MATERIAL SUPPLIED:
-- ==== Sys2Proof/Tests/Slice0.lean ====
section
/-!
SUPPORT. Tests. Expected values are the rows of 95_test_vectors.md, or computed by hand from the rule a docstring
names. Then one witness for each statement that has hypotheses: a state and operands that meet all of them.
-/

namespace Sys2Proof.Tests

open Sys2Proof Sys2Proof.Machine

/-! ### Helpers: small states -/

/-- What holds of the next state; false where there is none. -/
def look (o : Out) (f : State → Bool) : Bool :=
  match o with
  | .next t => f t
  | .fault _ => false
  | .refused _ => false

/-- The result port after an operation. -/
def fnIs (i : Instr) (s : State) (v : FnResult) : Bool := look (exec i s) fun t => decide (t.fnOut = some v)

/-- The bytes `bs` as a written buffer. -/
def written (bs : List Byte) : Memory := (List.range bs.length).zip bs

/-- A receive call in phase `p` with the items at hand. -/
def rxAt (p : RxPhase) (items : List Item) : State :=
  (State.reset.setRx { State.reset.rx with phase := p }).setLine { State.reset.line with rxItems := items }

/-- A receive call in CSUM with the candidate frame `d` collected, and the items at hand. -/
def csumAt (d : List Byte) (items : List Item) : State :=
  ((rxAt .csum items).setRx { State.reset.rx with
    phase := .csum, len := BitVec.ofNat 16 d.length, cnt := BitVec.ofNat 16 d.length, sum := sum8 d }).setRxbuf
      (written d)

/-- A receive call in DATA: `d` collected, `len` to come in all. -/
def dataAt (d : List Byte) (len : Half) (items : List Item) : State :=
  (csumAt d items).setRx { (csumAt d items).rx with phase := .data, len := len }

/-- A call in DONE with OK and `d` collected. -/
def presenting (d : List Byte) : State := (csumAt d []).setRx { (csumAt d []).rx with phase := .done }

/-- V-E3 at the transmit frame port. -/
def statRecord : PortRecord := ⟨2, 0, 0x01, 0, 0, 0x00, 0, 0⟩

/-- V-E1 at the transmit frame port. -/
def hiRecord : PortRecord := ⟨1, 0, 0x01, 0x000000000000FFFF, 0x00, 0, 0, 2⟩

/-- A transmit call for `r` with the variable part `var`, at index `idx` with running sum `sum`. -/
def sendAt (r : PortRecord) (var : List Byte) (idx : U17) (sum : Byte) (as : List TxAnswer) : State :=
  ((State.reset.setTx ⟨.send, r, encodedLen r, idx, sum, .ok, ⟨0⟩⟩).setTxbuf (written var)).setLine
    { State.reset.line with txAnswers := as }

/-- An idle transmitter asked to send `r` with the variable part `var`. -/
def askedFor (r : PortRecord) (var : List Byte) (as : List TxAnswer) : State :=
  ((State.reset.setProducer { State.reset.producer with wrReq := true, wrRecord := r }).setTxbuf
    (written var)).setLine { State.reset.line with txAnswers := as }

def yes : TxAnswer := ⟨true, false, false, ⟨0⟩⟩
def stopShort : TxAnswer := ⟨true, true, false, ⟨0⟩⟩
def stopError : TxAnswer := ⟨false, true, true, ⟨9⟩⟩
def notYet : TxAnswer := ⟨false, false, true, ⟨9⟩⟩

/-- The items of bytes. -/
def items (bs : List Byte) : List Item := bs.map .byte

/-! ### WellFormed refuses what the encodings cannot say -/

theorem test_wf_generic_tag_00 : wellFormed (.decGeneric 0x00 []) = false := by decide
theorem test_wf_generic_tag_89 : wellFormed (.decGeneric 0x89 [1, 2]) = false := by decide
theorem test_wf_generic_tag_80 : wellFormed (.decGeneric 0x80 []) = false := by decide
theorem test_wf_generic_tag_81 : wellFormed (.decGeneric 0x81 []) = true := by decide
theorem test_wf_frame_too_long : wellFormed (.frame (List.replicate 65536 0) 0) = false := by
  simp only [wellFormed, List.length_replicate]; decide
theorem test_wf_frame_longest : wellFormed (.frame (List.replicate 65535 0) 0) = true := by
  simp only [wellFormed, List.length_replicate]; decide
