/-- The two dies. -/
inductive Die where
  | damask
  | muslin
  deriving DecidableEq, Repr

/-- Who makes a register access: the engine, its mode and its domain. On a Muslin page only the mode and the domain
travel with the request (R21, R51). -/
structure Requester where
  eng : EngNo
  sup : Bool
  dom : Dom
  deriving DecidableEq, Repr

/-- A link packet as it stands on the lanes: header word, data words and CRC (R19). -/
structure Packet where
  hdr : Word
  data : List Word
  crc : BitVec 16
  deriving DecidableEq, Repr

/-- A physical fault of this one execution that the checks of R79 and R394 detect: nothing, or which check sees it. -/
inductive Upset where
  | none
  /-- mod-3 residue of an integer result or a computed address (KIND 0) -/
  | residue
  /-- mod-3 residue of float significands (KIND 1) -/
  | floatResidue
  /-- 7-bit code of an instance word read (KIND 2): the word's place among those that the instruction reads, from 0 -/
  | instWord (n : Nat)
  /-- parity of the instruction cache line fetched (KIND 4) -/
  | icache
  /-- parity of the code SRAM line fetched (KIND 5) -/
  | codeSram
  /-- parity of the code SRAM line that a load reads (KIND 5): the word's place as for `instWord` -/
  | codeData (n : Nat)
  /-- parity of a local data word read (KIND 6) -/
  | localData (n : Nat)
  /-- single-bit error of a global SRAM word read (R394) -/
  | gsramSingle (n : Nat)
  /-- double-bit error of a global SRAM word read (R394) -/
  | gsramDouble (n : Nat)
  /-- column-sum check of a solver operation (KIND 3) -/
  | columnSum
  deriving DecidableEq, Repr

/-- One execution of an instruction: the engine that executes it, what its checks find, and, for a store to a register,
the bits of fields that a hardware update has reached in the same clock (R12). -/
structure Issue where
  eng : EngNo
  upset : Upset
  tie : Word
  deriving DecidableEq, Repr

/-- The base of a load or store address (R93); `bsel` 5 to 7 is no instruction. -/
inductive Base where
  | zero
  | ib
  | xb
  | yb
  | sp
  deriving DecidableEq, Repr

/-- The sixteen branch conditions (R97). -/
inductive Cond where
  | eq | ne | lt | ge | gt | le | ltu | geu | gtu | leu | flt | fge | fgt | fle | un | al
  deriving DecidableEq, Repr

/-- A CAN channel, FB0 or FB1. -/
abbrev FbNo := Fin 2
/-- A remote station. -/
abbrev StationNo := Fin 124

/-- A CAN frame as it stands on the bus. -/
structure CanFrame where
  id : BitVec 29
  ide : Bool
  fdf : Bool
  brs : Bool
  esi : Bool
  rtr : Bool
  dlc : BitVec 4
  data : List Byte
  deriving DecidableEq, Repr

/-- How a frame that the module sends comes to its end. -/
inductive TxEnd where
  | sent
  /-- another node won arbitration -/
  | lostArbitration
  /-- a bus error, by its LEC code -/
  | error (lec : BitVec 3)
  /-- a bus error whose first 8 an exception of ISO 11898-1 may spare (a stuff error in arbitration), and how often the error
  flag and the dominant bits behind it add a further 8 -/
  | flagged (lec : BitVec 3) (spared : Bool) (eights : Nat)
  deriving DecidableEq, Repr

/-- What a channel's front end delivers for one field tick, in integers: nA, µV or mΩ after the factory correction, 10 mV
steps for voltages (R203, R206, R211). -/
structure AioSample where
  /-- ADC code, in two's complement -/
  raw : BitVec 24
  /-- measured value, or the readback of an output -/
  value : Int
  /-- output of the 100 ms filter -/
  filtered : Int
  /-- headroom in AO_MA; voltage of AIOn_P in AI_MA with loop power -/
  aux : Int
  /-- input limiter open (AI_MA) -/
  limiter : Bool
  /-- loop supply or voltage output in its current limit -/
  limit : Bool
  deriving DecidableEq, Repr

/-- The levels of the straps that Muslin samples at the release of reset (R61): RECOV_N low, PRF_PINEN, FAILDIR. -/
structure Straps where
  recov : Bool
  pinen : Bool
  faildir : Bool
  deriving DecidableEq, Repr

/-- What Muslin measures at one field-tick boundary. -/
structure FieldSample where
  /-- FIELD_24V in mV -/
  volts : Nat
  /-- AIO0 to AIO31 in order; a missing one is all zero -/
  analog : List AioSample
  /-- levels of DI0 to DI47 -/
  inputs : BitVec 48
  /-- outputs whose current still is at the limit -/
  limits : BitVec 24
  /-- hold-up store: voltage in mV, and capacitance in mF where the measurement of a charge has completed since the last
  field tick; SUP_24V in mV (R374) -/
  store : Nat
  ceff : Option Nat
  supply : Nat
  /-- flash granules in which a bit error has appeared: true a double-bit error (R308) -/
  decayed : List (Nat × Bool)
  /-- levels at the strap pins (R61) -/
  straps : Straps
  deriving DecidableEq, Repr

/-- A frame as a HART modem receives it from the loop. -/
structure HartRx where
  /-- replica count at its first start bit, and at the start bit of its delimiter -/
  first : Nat
  stamp : Nat
  /-- replica count at the end of its last character -/
  last : Nat
  preambles : Nat
  /-- a character had wrong parity or no stop bit; a gap was longer than a character -/
  badParity : Bool
  badGap : Bool
  /-- delimiter to check byte, as received -/
  bytes : List Byte
  deriving DecidableEq, Repr

/-- One sampling instant of the 32 metering channels as it leaves the decimator (R244): the replica count of that moment,
and the 512 bits of each channel's modulator that ended with it. -/
structure MeterTick where
  now : Nat
  bits : List (List Bool)
  deriving DecidableEq, Repr

/-- A character on the line of a serial port: the MTB count of the falling edge of its start bit, and the 16 samples of each
bit that follows, in order (R274). -/
structure SerChar where
  stamp : Nat
  bits : List (BitVec 16)
  deriving DecidableEq, Repr

/-- An Ethernet frame received on a port, from the destination address, with its tag and without the FCS. -/
structure EthRx where
  port : Fin 2
  bytes : List Byte
  fcsGood : Bool
  /-- MTB at the start-of-frame delimiter -/
  stamp : Nat
  deriving DecidableEq, Repr

/-- An RS-485 port SER0 to SER3. -/
abbrev SerNo := Fin 4


/-- The two paths of the download protocol (R368). -/
inductive DlPath where
  | svc
  | eth
  deriving DecidableEq, Repr

/-- What ROM hears of the download protocol (R368, R369): the characters on SVC, or an Ethernet frame on port 1 from its
destination address, without FCS. -/
structure DlFrame where
  path : DlPath
  bytes : List Byte
  /-- the MTB count at the start bit of each character (SVC) -/
  stamps : List Nat
  /-- the NOR reports an error while ROM acts on it -/
  norError : Bool
  deriving DecidableEq, Repr

/-- What goes wrong in one boot attempt, by the step of R361 in which it does. -/
inductive RomUpset where
  | none
  /-- a NOR read error -/
  | nor (step : Nat)
  /-- a check of R79 fails in the engine that runs ROM, once -/
  | once (step : Nat)
  /-- the check fails again as the attempt is repeated -/
  | check (step : Nat)
  /-- one fails, and another one as the attempt is repeated -/
  | twice (first second : Nat)
  deriving DecidableEq, Repr

/-- The image record bases (R431). -/
inductive RecordBase where
  | aioIn | aioOut | dioIn | dioOut | meter
  deriving DecidableEq, Repr

/-- The blocks that have IMGEN. -/
inductive ImageBlock where
  | aio | dio | mtr
  deriving DecidableEq, Repr

/-- The calibration registers of a metering channel. -/
inductive CalReg where
  | gain | offset | scale | delay
  deriving DecidableEq, Repr

/-- Queue 16 + n. -/
abbrev QueueNo := Fin 16

/-- A global SRAM error that a copy entry meets: its word in the entry, and whether it is a double-bit error (R394). -/
structure EntryUpset where
  word : Nat
  double : Bool
  deriving DecidableEq, Repr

PROBLEM:
Copy every line of the material above in which the string "Tests" can be found.

EXERCISE RESULT:
-- ==== Sys2Proof/Tests/Slice0.lean ====
SUPPORT. Tests. Expected values are the rows of 95_test_vectors.md, or computed by hand from the rule a docstring
namespace Sys2Proof.Tests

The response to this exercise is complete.